Find all lines in the records that include the word "interfaces", and copy them out.
[[ DATA SHOWN, beginning ]]
theorem waiting_drainIface (ni : List NetIf) (i j : Nat) :
    waiting (drainIface c routes ni i) j = if j = i then [] else waiting ni j := by
  rw [drainIface_eq, waiting_foldl_routeOne, waiting_rxEmptied]

/-- The first datagram of a queue can be routed by itself, with the rest still waiting (R312). -/
theorem drainIface_round (hn : ni[i]? = some n) {rest : List Datagram} (hq : n.rxQueue = d :: rest) :
    drainIface c routes (routeOne c routes (ni.set i { n with rxQueue := rest }) d) i = drainIface c routes ni i := by
  have hi : i < ni.length := (List.getElem?_eq_some_iff.1 hn).1
  have hrest : waiting (ni.set i { n with rxQueue := rest }) i = rest := by
    rw [waiting_of_getElem? (List.getElem?_set_self hi)]
  have hemptied : (ni.set i { n with rxQueue := rest }).modify i rxEmptied = ni.modify i rxEmptied := by
    rw [modify_of_getElem? (List.getElem?_set_self hi), modify_of_getElem? hn, List.set_set]
    rfl
  rw [drainIface_eq, drainIface_eq, waiting_routeOne, hrest, routeOne_rxEmptied, hemptied, waiting_of_getElem? hn, hq,
    List.foldl_cons]

/-! Every interface -/

/-- RT.ROUTE's outer loop over the interfaces below `k` (R312). -/
def drainBelow (ni : List NetIf) (k : Nat) : List NetIf := (List.range k).foldl (drainIface c routes) ni

theorem drainBelow_succ (ni : List NetIf) (k : Nat) :
    drainBelow c routes ni (k + 1) = drainIface c routes (drainBelow c routes ni k) k := by
  simp only [drainBelow, List.range_succ, List.foldl_append, List.foldl_cons, List.foldl_nil]

theorem drainBelow_of_nil {k : Nat} (h : ∀ j < k, waiting ni j = []) : drainBelow c routes ni k = ni := by
  induction k with
  | zero => rfl
  | succ k ih =>
    rw [drainBelow_succ, ih fun j hj => h j (Nat.lt_succ_of_lt hj), drainIface_of_nil c routes (h k k.lt_succ_self)]

theorem waiting_drainBelow (ni : List NetIf) {k : Nat} (hj : j < k) : waiting (drainBelow c routes ni k) j = [] := by
  induction k with
  | zero => exact absurd hj j.not_lt_zero
  | succ k ih =>
    rw [drainBelow_succ, waiting_drainIface]
    split
    · rfl
    · exact ih (by omega)

/-- The interfaces below `i` have been drained once nothing waits there, and the loop goes on from `i`. -/
theorem drainAll_eq_from (hi : i < ni.length) (h : ∀ j < i, waiting ni j = []) :
    drainAll c routes ni =
      ((List.range (ni.length - (i + 1))).map (i + 1 + ·)).foldl (drainIface c routes) (drainIface c routes ni i) := by
  have hlen : ni.length = i + 1 + (ni.length - (i + 1)) := by omega
  have hbelow : drainBelow c routes ni (i + 1) = drainIface c routes ni i := by
    rw [drainBelow_succ, drainBelow_of_nil c routes h]
  rw [drainAll, ← hbelow, drainBelow, ← List.foldl_append, ← List.range_add, ← hlen]
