theorem rowC_shape {c : Nat} (hc : c < 16) : EntryShape (rowC c) := by
  interval_cases c
  · exact .inr (.inl fun _ _ => ⟨rfl, rfl⟩)
  · exact .inr (.inl fun _ _ => ⟨rfl, rfl⟩)
  · exact .inr (.inl fun _ _ => ⟨rfl, rfl⟩)
  · exact .inr (.inl fun _ _ => ⟨rfl, rfl⟩)
  · exact .inr (.inl fun _ _ => ⟨rfl, rfl⟩)
  · exact .inr (.inl fun _ _ => ⟨rfl, rfl⟩)
  · exact .inr (.inl fun _ _ => ⟨rfl, rfl⟩)
  · exact .inr (.inl fun _ _ => ⟨rfl, rfl⟩)
  · exact .inl fun _ _ => ⟨rfl, rfl⟩
  · exact .inr (.inl fun _ _ => ⟨rfl, rfl⟩)
  · exact .inl fun _ _ => ⟨rfl, rfl⟩
  · exact .inr (.inl fun _ _ => ⟨rfl, rfl⟩)
  · exact .inr (.inr fun x y => two_bytes x y)
  · exact .inr (.inr fun x y => two_bytes x y)
  · exact .inr (.inr fun x y => two_bytes x y)
  · exact .inr (.inr fun x y => two_bytes x y)

theorem rowD_shape {c : Nat} (hc : c < 16) : EntryShape (rowD c) := by
  interval_cases c
  · exact .inr (.inl fun _ _ => ⟨rfl, rfl⟩)
  · exact .inr (.inl fun _ _ => ⟨rfl, rfl⟩)
  · exact .inl fun _ _ => ⟨rfl, rfl⟩
  · exact .inr (.inl fun _ _ => ⟨rfl, rfl⟩)
  · exact .inr (.inl fun _ _ => ⟨rfl, rfl⟩)
  · exact .inr (.inl fun _ _ => ⟨rfl, rfl⟩)
  · exact .inr (.inl fun _ _ => ⟨rfl, rfl⟩)
  · exact .inr (.inl fun _ _ => ⟨rfl, rfl⟩)
  · exact .inl fun _ _ => ⟨rfl, rfl⟩
  · exact .inr (.inr fun x y => two_bytes x y)
  · exact .inl fun _ _ => ⟨rfl, rfl⟩
  · exact .inr (.inr fun x y => two_bytes x y)
  · exact .inr (.inr fun x y => two_bytes x y)
  · exact .inr (.inr fun x y => two_bytes x y)
  · exact .inr (.inr fun x y => two_bytes x y)
  · exact .inr (.inr fun x y => two_bytes x y)

theorem rowE_shape {c : Nat} (hc : c < 16) : EntryShape (rowE c) := by
  interval_cases c
  · exact .inr (.inl fun _ _ => ⟨rfl, rfl⟩)
  · exact .inr (.inl fun _ _ => ⟨rfl, rfl⟩)
  · exact .inr (.inl fun _ _ => ⟨rfl, rfl⟩)
  · exact .inr (.inl fun _ _ => ⟨rfl, rfl⟩)
  · exact .inr (.inl fun _ _ => ⟨rfl, rfl⟩)
  · exact .inr (.inl fun _ _ => ⟨rfl, rfl⟩)
  · exact .inr (.inl fun _ _ => ⟨rfl, rfl⟩)
  · exact .inr (.inl fun _ _ => ⟨rfl, rfl⟩)
  · exact .inl fun _ _ => ⟨rfl, rfl⟩
  · exact .inr (.inl fun _ _ => ⟨rfl, rfl⟩)
  · exact .inl fun _ _ => ⟨rfl, rfl⟩
  · exact .inr (.inl fun _ _ => ⟨rfl, rfl⟩)
  · exact .inr (.inr fun x y => two_bytes x y)
  · exact .inr (.inr fun x y => two_bytes x y)
  · exact .inr (.inr fun x y => two_bytes x y)
  · exact .inr (.inr fun x y => two_bytes x y)
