theorem trapEntry_ran {ret vec : Word} {p : Byte} {s t : State}
    (h : trapEntry ret p vec s = .next t) : Ran s t := by
  obtain ⟨s1, h1, h2⟩ := andThen_eq_next.mp h
  obtain ⟨s2, h3, h4⟩ := andThen_eq_next.mp h2
  exact ((push16_ran h1).trans (push8_ran h3)).trans
    ((Ran.regs (Did.setFlag _ _ _) rfl rfl).trans (loadVector_ran h4))

theorem trapReturn_ran {s t : State} (h : trapReturn s = .next t) : Ran s t := by
  obtain ⟨⟨v, s1⟩, h1, h2⟩ := andThen_eq_next.mp h
  obtain ⟨⟨_, s2⟩, h3, h4⟩ := andThen_eq_next.mp h2
  injection h4 with h4
  subst h4
  exact ((pull8_ran h1).trans ((Ran.regs (Did.setP _ (restoredP v)) rfl rfl).trans
    (pull16_ran h3))).trans (Ran.regs (Did.setPc _ _) rfl rfl)

theorem zeroPagePointer_ran {z : Byte} {s t : State} {ea : Word}
    (h : zeroPagePointer z s = .next (ea, t)) : Ran s t := by
  obtain ⟨⟨_, s1⟩, h1, h2⟩ := andThen_eq_next.mp h
  obtain ⟨⟨_, s2⟩, h3, h4⟩ := andThen_eq_next.mp h2
  injection h4 with h4
  injection h4 with _ h4
  subst h4
  exact (memRead_ran h1).trans (memRead_ran h3)

theorem resolve_ran {m : AddrMode} {s t : State} {ea : Word} (h : resolve m s = .next (ea, t)) :
    Ran s t := by
  cases m <;> unfold resolve at h
  case ind =>
    obtain ⟨⟨_, s1⟩, h1, h2⟩ := andThen_eq_next.mp h
    obtain ⟨⟨_, s2⟩, h3, h4⟩ := andThen_eq_next.mp h2
    injection h4 with h4
    injection h4 with _ h4
    subst h4
    exact (memRead_ran h1).trans (memRead_ran h3)
  case izx | izy =>
    obtain ⟨⟨_, s1⟩, h1, h2⟩ := andThen_eq_next.mp h
    injection h2 with h2
    injection h2 with _ h2
    subst h2
    exact (zeroPagePointer_ran h1).trans (ran_charge _ _)
  all_goals
    injection h with h
    injection h with _ h
    subst h
    first | exact Ran.refl _ | exact ran_charge _ _

theorem readSource_ran {src : Source} {s t : State} {v : Byte}
    (h : readSource src s = .next (v, t)) : Ran s t := by
  cases src
  · injection h with h
    injection h with _ h
    subst h
    exact Ran.refl _
  · obtain ⟨⟨_, s1⟩, h1, h2⟩ := andThen_eq_next.mp h
    exact (resolve_ran h1).trans (memRead_ran h2)

/-! ### The handlers -/

theorem readingHandler_nmi {mn : Mnemonic} {h : Byte → State → State}
    (hm : readingHandler mn = some h) (m : Byte) (s : State) : (h m s).nmi = s.nmi := by
  cases mn <;> simp only [readingHandler, reduceCtorEq, Option.some.injEq] at hm <;> subst hm <;> rfl

theorem admittedHandler_nmi {mn : Mnemonic} {h : Byte → State → State}
    (hm : admittedHandler mn = some h) (m : Byte) (s : State) : (h m s).nmi = s.nmi := by
  cases mn <;> simp only [admittedHandler, reduceCtorEq, Option.some.injEq] at hm <;> subst hm <;> rfl

theorem modifying_nmi {mn : Mnemonic} {r f} (hm : modifying mn = some (r, f)) (v w : Byte)
    (s : State) : (f v w s).nmi = s.nmi := by
  cases mn <;> simp only [modifying, reduceCtorEq, Option.some.injEq, Prod.mk.injEq] at hm <;>
    obtain ⟨_, hm⟩ := hm <;> subst hm <;> rfl

theorem impliedHandler_nmi {mn : Mnemonic} {h : State → State}
    (hm : impliedHandler mn = some h) (s : State) : (h s).nmi = s.nmi := by
  cases mn <;> simp only [impliedHandler, reduceCtorEq, Option.some.injEq] at hm <;> subst hm <;> rfl

theorem modifyAt_ran {mn : Mnemonic} {loc : Loc} {r f} {s t : State}
    (hm : modifying mn = some (r, f)) (h : modifyAt loc r f s = .next t) : Ran s t := by
  obtain ⟨⟨v, s1⟩, h1, h2⟩ := andThen_eq_next.mp h
  obtain ⟨s2, h3, h4⟩ := andThen_eq_next.mp h2
  injection h4 with h4
  subst h4
  have k := (modifying_handled hm v (r v s1) s2).toRan (modifying_nmi hm _ _ _)
  refine Ran.trans ?_ k
  cases loc with
  | acc =>
    injection h1 with h1
    injection h1 with _ h1
    subst h1
    injection h3 with h3
    subst h3
    exact Ran.regs (Did.setA _ _) rfl rfl
  | mem ea => exact (memRead_ran h1).trans (memWrite_ran h3)

theorem branch_ran {f : Flag} {b : Bool} {target : Word} {s t : State}
    (h : branch f b target s = .next t) : Ran s t := by
  unfold branch at h
  split at h <;> injection h with h <;> subst h
  · exact (ran_charge _ _).trans (Ran.regs (Did.setPc _ _) rfl rfl)
  · exact Ran.refl _

theorem addressHandler_ran {mn : Mnemonic} {h} {ea : Word} {s t : State}
    (hm : addressHandler mn = some h) (he : h ea s = .next t) : Ran s t := by
  cases mn <;> simp only [addressHandler, reduceCtorEq, Option.some.injEq] at hm <;> subst hm
  case jmp => injection he with he; subst he; exact Ran.regs (Did.setPc _ _) rfl rfl
  case jsr =>
    obtain ⟨s1, h1, h2⟩ := andThen_eq_next.mp he
    injection h2 with h2
    subst h2
    exact (push16_ran h1).trans (Ran.regs (Did.setPc _ _) rfl rfl)
  case nop => injection he with he; subst he; exact Ran.refl _
  all_goals exact branch_ran he

theorem systemHandler_ran {mn : Mnemonic} {h} {s t : State} (hm : systemHandler mn = some h)
    (he : h s = .next t) : Ran s t := by
  cases mn <;> simp only [systemHandler, reduceCtorEq, Option.some.injEq] at hm <;> subst hm
  case rts =>
    obtain ⟨⟨_, s1⟩, h1, h2⟩ := andThen_eq_next.mp he
    injection h2 with h2
    subst h2
    exact (pull16_ran h1).trans (Ran.regs (Did.setPc _ _) rfl rfl)
  case pla =>
    obtain ⟨⟨v, s1⟩, h1, h2⟩ := andThen_eq_next.mp he
    injection h2 with h2
    subst h2
    exact (pull8_ran h1).trans (Ran.regs ((Did.setA _ v).trans (Did.setNZ _ v)) rfl rfl)
  case plp =>
    obtain ⟨⟨v, s1⟩, h1, h2⟩ := andThen_eq_next.mp he
    injection h2 with h2
    subst h2
    exact (pull8_ran h1).trans (Ran.regs (Did.setP _ _) rfl rfl)
  case rti => exact trapReturn_ran he
  case brk => exact trapEntry_ran he
  all_goals exact push8_ran he

/-! ### Instructions and steps -/

/-- An instruction that answers: what its handler leaves is `Ran`, and its base cost comes last
(R100). -/
theorem exec_ran {i : Instr} {s t : State} (h : exec i s = .next t) :
    ∃ u, Ran s u ∧ t = chargeBase i.opcode u := by
  rcases exec_shape i with ⟨hd, src, hm, hs⟩ | ⟨hd, src, hm, hs⟩ | ⟨v, m, hm, hs⟩ |
    ⟨r, f, d, hm, hs⟩ | ⟨m1, m2, r, f, hd, m, hm, h1, h2, hs⟩ | ⟨m, hm, hs⟩ | ⟨hd, hm⟩ |
    ⟨hm, hs⟩ | ⟨hd, m, hm, hs⟩ | ⟨hd, hm⟩ | hm
  · rw [exec_reading hm hs] at h
    obtain ⟨⟨v, s1⟩, h1, h2⟩ := andThen_eq_next.mp h
    injection h2 with h2
    exact ⟨_, (readSource_ran h1).trans
      ((readingHandler_handled hm v s1).toRan (readingHandler_nmi hm _ _)), h2.symm⟩
  · rw [exec_admitted hm hs] at h
    unfold admittedOp at h
    split at h
    · obtain ⟨⟨v, s1⟩, h1, h2⟩ := andThen_eq_next.mp h
      injection h2 with h2
      exact ⟨_, (readSource_ran h1).trans
        ((admittedHandler_handled hm v s1).toRan (admittedHandler_nmi hm _ _)), h2.symm⟩
    · cases h
  · rw [exec_storing hm hs] at h
    obtain ⟨⟨ea, s1⟩, h1, h2⟩ := andThen_eq_next.mp h
    obtain ⟨s2, h3, h4⟩ := andThen_eq_next.mp h2
    injection h4 with h4
    exact ⟨_, (resolve_ran h1).trans (memWrite_ran h3), h4.symm⟩
  · rw [exec_modifying hm hs] at h
    obtain ⟨⟨loc, s1⟩, h1, h2⟩ := andThen_eq_next.mp h
    obtain ⟨s2, h3, h4⟩ := andThen_eq_next.mp h2
    injection h4 with h4
    refine ⟨_, Ran.trans ?_ (modifyAt_ran hm h3), h4.symm⟩
    cases d with
    | acc =>
      injection h1 with h1
      injection h1 with _ h1
      subst h1
      exact Ran.refl _
    | mem m =>
      obtain ⟨⟨ea, s0⟩, h5, h6⟩ := andThen_eq_next.mp h1
      injection h6 with h6
      injection h6 with _ h6
      subst h6
      exact resolve_ran h5
  · rw [exec_combining hm h1 h2 hs] at h
    obtain ⟨⟨ea, s1⟩, e1, e2⟩ := andThen_eq_next.mp h
    obtain ⟨s2, e3, e4⟩ := andThen_eq_next.mp e2
    obtain ⟨⟨v, s3⟩, e5, e6⟩ := andThen_eq_next.mp e4
    injection e6 with e6
    exact ⟨_, (((resolve_ran e1).trans (modifyAt_ran h1 e3)).trans (memRead_ran e5)).trans
      ((readingHandler_handled h2 v s3).toRan (readingHandler_nmi h2 _ _)), e6.symm⟩
  · rw [exec_lax hm hs] at h
    obtain ⟨⟨ea, s1⟩, e1, e2⟩ := andThen_eq_next.mp h
    obtain ⟨⟨v, s2⟩, e3, e4⟩ := andThen_eq_next.mp e2
    obtain ⟨⟨w, s3⟩, e5, e6⟩ := andThen_eq_next.mp e4
    injection e6 with e6
    exact ⟨_, (((resolve_ran e1).trans (memRead_ran e3)).trans
      ((ldaWith_handled v s2).toRan rfl)).trans
      ((memRead_ran e5).trans ((ldxWith_handled w s3).toRan rfl)), e6.symm⟩
  · rw [exec_implied hm] at h
    injection h with h
    exact ⟨_, (impliedHandler_handled hm s).toRan (impliedHandler_nmi hm _), h.symm⟩
  · rw [exec_nop hm hs] at h
    injection h with h
    exact ⟨_, Ran.refl _, h.symm⟩
  · rw [exec_address hm hs] at h
    obtain ⟨⟨ea, s1⟩, e1, e2⟩ := andThen_eq_next.mp h
    obtain ⟨s2, e3, e4⟩ := andThen_eq_next.mp e2
    injection e4 with e4
    exact ⟨_, (resolve_ran e1).trans (addressHandler_ran hm e3), e4.symm⟩
  · rw [exec_system hm] at h
    obtain ⟨s2, e3, e4⟩ := andThen_eq_next.mp h
    injection e4 with e4
    exact ⟨_, systemHandler_ran hm e3, e4.symm⟩
  · rw [exec_refused hm] at h; cases h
[[ DATA SHOWN, end ]]
▶ [SOLUTION TO THIS TASK]:
/-- RT.ROUTE's outer loop over the interfaces below `k` (R312). -/
/-- The interfaces below `i` have been drained once nothing waits there, and the loop goes on from `i`. -/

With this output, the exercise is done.